65637 5878.0 3300.0 2.0 25.0 0.0 0.0 0.0 0.0 0.0 1.0 0.0
65638 5878.0 1391.0 1.0 25.0 0.0 0.0 0.0 0.0 0.0 1.0 0.0
65639 5878.0 185.0 4.0 25.0 0.0 0.0 0.0 0.0 0.0 1.0 0.0
65640 5878.0 2232.0 1.0 25.0 0.0 0.0 0.0 0.0 0.0 1.0 0.0
65641 5878.0 426.0 3.0 25.0 0.0 0.0 0.0 0.0 0.0 1.0 0.0

65642 rows × 11 columns

In this selected dataset, we only consider two movie genres for comparison: Drama and Sci-Fi.
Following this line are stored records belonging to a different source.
-- ==== Sys2Proof/Machine/Control.lean ====
section
/-! DEFINITION. Jumps, calls, returns and restarts (R360–R371). PC stands past the instruction when each runs (R360). -/

namespace Sys2Proof.Machine

/-! ## The shared operations -/

/-- `PC <- t` (R361, R363). -/
def jumpTo (t : Word) (s : State) : State := { s with pc := t }

/-- `PC <- u16(PC + sext_16(e8))` (R364). -/
def jumpBy (e : Byte) (s : State) : State := { s with pc := s.pc + sext16 e }

/-- `Push16(PC); PC <- t` (R366, R371). -/
def callTo (t : Word) (s : State) : State := jumpTo t (s.push16 s.pc)

/-- `PC <- Pop16()` (R368). -/
def returnToCaller (s : State) : State := { s.dropTop with pc := s.stackTop }

/-- A branch taken only if the condition holds, which then costs `overhead` more (R360). -/
def branchIf (cc : Cond) (overhead : Nat) (branch : State → State) (s : State) : State :=
  if s.flags.cond cc then (branch s).charge overhead else s

/-! ## The instructions -/

/-- `JR e8` (R364). -/
def execJrE8 (e : Byte) (s : State) : Result := complete 12 (jumpBy e s)
/-- `JR NZ,e8` (R365). -/
def execJrNzE8 (e : Byte) (s : State) : Result := complete 8 (branchIf .nz 4 (jumpBy e) s)
/-- `JR Z,e8` (R365). -/
def execJrZE8 (e : Byte) (s : State) : Result := complete 8 (branchIf .z 4 (jumpBy e) s)
/-- `JR NC,e8` (R365). -/
def execJrNcE8 (e : Byte) (s : State) : Result := complete 8 (branchIf .nc 4 (jumpBy e) s)
/-- `JR C,e8` (R365). -/
def execJrCE8 (e : Byte) (s : State) : Result := complete 8 (branchIf .c 4 (jumpBy e) s)
/-- `RET NZ` (R369). -/
def execRetNz (s : State) : Result := complete 8 (branchIf .nz 12 returnToCaller s)
/-- `JP NZ,n16` (R362). -/
def execJpNzN16 (n : Word) (s : State) : Result := complete 12 (branchIf .nz 4 (jumpTo n) s)
/-- `JP n16` (R361). -/
def execJpN16 (n : Word) (s : State) : Result := complete 16 (jumpTo n s)
/-- `CALL NZ,n16` (R367). -/
def execCallNzN16 (n : Word) (s : State) : Result := complete 12 (branchIf .nz 12 (callTo n) s)
/-- `RST $00` (R371). -/
def execRst00 (s : State) : Result := complete 16 (callTo (restartTarget 0) s)
/-- `RET Z` (R369). -/
def execRetZ (s : State) : Result := complete 8 (branchIf .z 12 returnToCaller s)
/-- `RET` (R368). -/
def execRet (s : State) : Result := complete 16 (returnToCaller s)
/-- `JP Z,n16` (R362). -/
def execJpZN16 (n : Word) (s : State) : Result := complete 12 (branchIf .z 4 (jumpTo n) s)
/-- `CALL Z,n16` (R367). -/
def execCallZN16 (n : Word) (s : State) : Result := complete 12 (branchIf .z 12 (callTo n) s)
/-- `CALL n16` (R366). -/
def execCallN16 (n : Word) (s : State) : Result := complete 24 (callTo n s)
/-- `RST $08` (R371). -/
def execRst08 (s : State) : Result := complete 16 (callTo (restartTarget 1) s)
/-- `RET NC` (R369). -/
def execRetNc (s : State) : Result := complete 8 (branchIf .nc 12 returnToCaller s)
/-- `JP NC,n16` (R362). -/
def execJpNcN16 (n : Word) (s : State) : Result := complete 12 (branchIf .nc 4 (jumpTo n) s)
/-- `CALL NC,n16` (R367). -/
def execCallNcN16 (n : Word) (s : State) : Result := complete 12 (branchIf .nc 12 (callTo n) s)
/-- `RST $10` (R371). -/
def execRst10 (s : State) : Result := complete 16 (callTo (restartTarget 2) s)
/-- `RET C` (R369). -/
def execRetC (s : State) : Result := complete 8 (branchIf .c 12 returnToCaller s)
/-- `RETI` (R370). -/
def execReti (s : State) : Result := complete 16 (s.returnFromInterrupt)
/-- `JP C,n16` (R362). -/
def execJpCN16 (n : Word) (s : State) : Result := complete 12 (branchIf .c 4 (jumpTo n) s)
/-- `CALL C,n16` (R367). -/
def execCallCN16 (n : Word) (s : State) : Result := complete 12 (branchIf .c 12 (callTo n) s)
/-- `RST $18` (R371). -/
def execRst18 (s : State) : Result := complete 16 (callTo (restartTarget 3) s)
/-- `RST $20` (R371). -/
def execRst20 (s : State) : Result := complete 16 (callTo (restartTarget 4) s)
/-- `JP HL` (R363). -/
def execJpHl (s : State) : Result := complete 4 (jumpTo s.hl s)
/-- `RST $28` (R371). -/
def execRst28 (s : State) : Result := complete 16 (callTo (restartTarget 5) s)
/-- `RST $30` (R371). -/
def execRst30 (s : State) : Result := complete 16 (callTo (restartTarget 6) s)
/-- `RST $38` (R371). -/
def execRst38 (s : State) : Result := complete 16 (callTo (restartTarget 7) s)

end Sys2Proof.Machine
end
That is, the users not watching Drama movies are exposed to Sci-Fi movies instead.

n = len(MovieLens_CEL)
userinfo_index = np.array([3,5,6,7,8,9,10])
SandA = MovieLens_CEL.iloc[:, np.array([3,4,5,6,7,8,9,10])]
# S-learner
np.random.seed(0)
S_learner = GradientBoostingRegressor(max_depth=5)
#S_learner = LinearRegression()
#SandA = np.hstack((S.to_numpy(),A.to_numpy().reshape(-1,1)))
S_learner.fit(SandA, MovieLens_CEL['rating'])
GradientBoostingRegressor(max_depth=5)
SandA_all1 = SandA.copy()
SandA_all0 = SandA.copy()
SandA_all1.iloc[:,1]=np.ones(n)
SandA_all0.iloc[:,1]=np.zeros(n)

HTE_S_learner = S_learner.predict(SandA_all1) - S_learner.predict(SandA_all0)

Let’s focus on the estimated HTEs for three randomly chosen users:

print("S-learner:  ",HTE_S_learner[np.array([0,1000,5000])])
S-learner:   [0.36103861 0.35479314 0.35916424]
ATE_S_learner = np.sum(HTE_S_learner)/n
print("Choosing Drama instead of Sci-Fi is expected to improve the rating of all users by",round(ATE_S_learner,4), "out of 5 points.")
Choosing Drama instead of Sci-Fi is expected to improve the rating of all users by 0.3563 out of 5 points.

Conclusion: As we can see from the estimated ATE by S-learner, people are more inclined to give higher ratings to drama than science fictions.

References#

  1. Kunzel, S. R., Sekhon, J. S., Bickel, P. J., and Yu, B. (2019). Metalearners for estimating heterogeneous treatment effects using machine learning. Proceedings of the national academy of sciences 116, 4156–4165.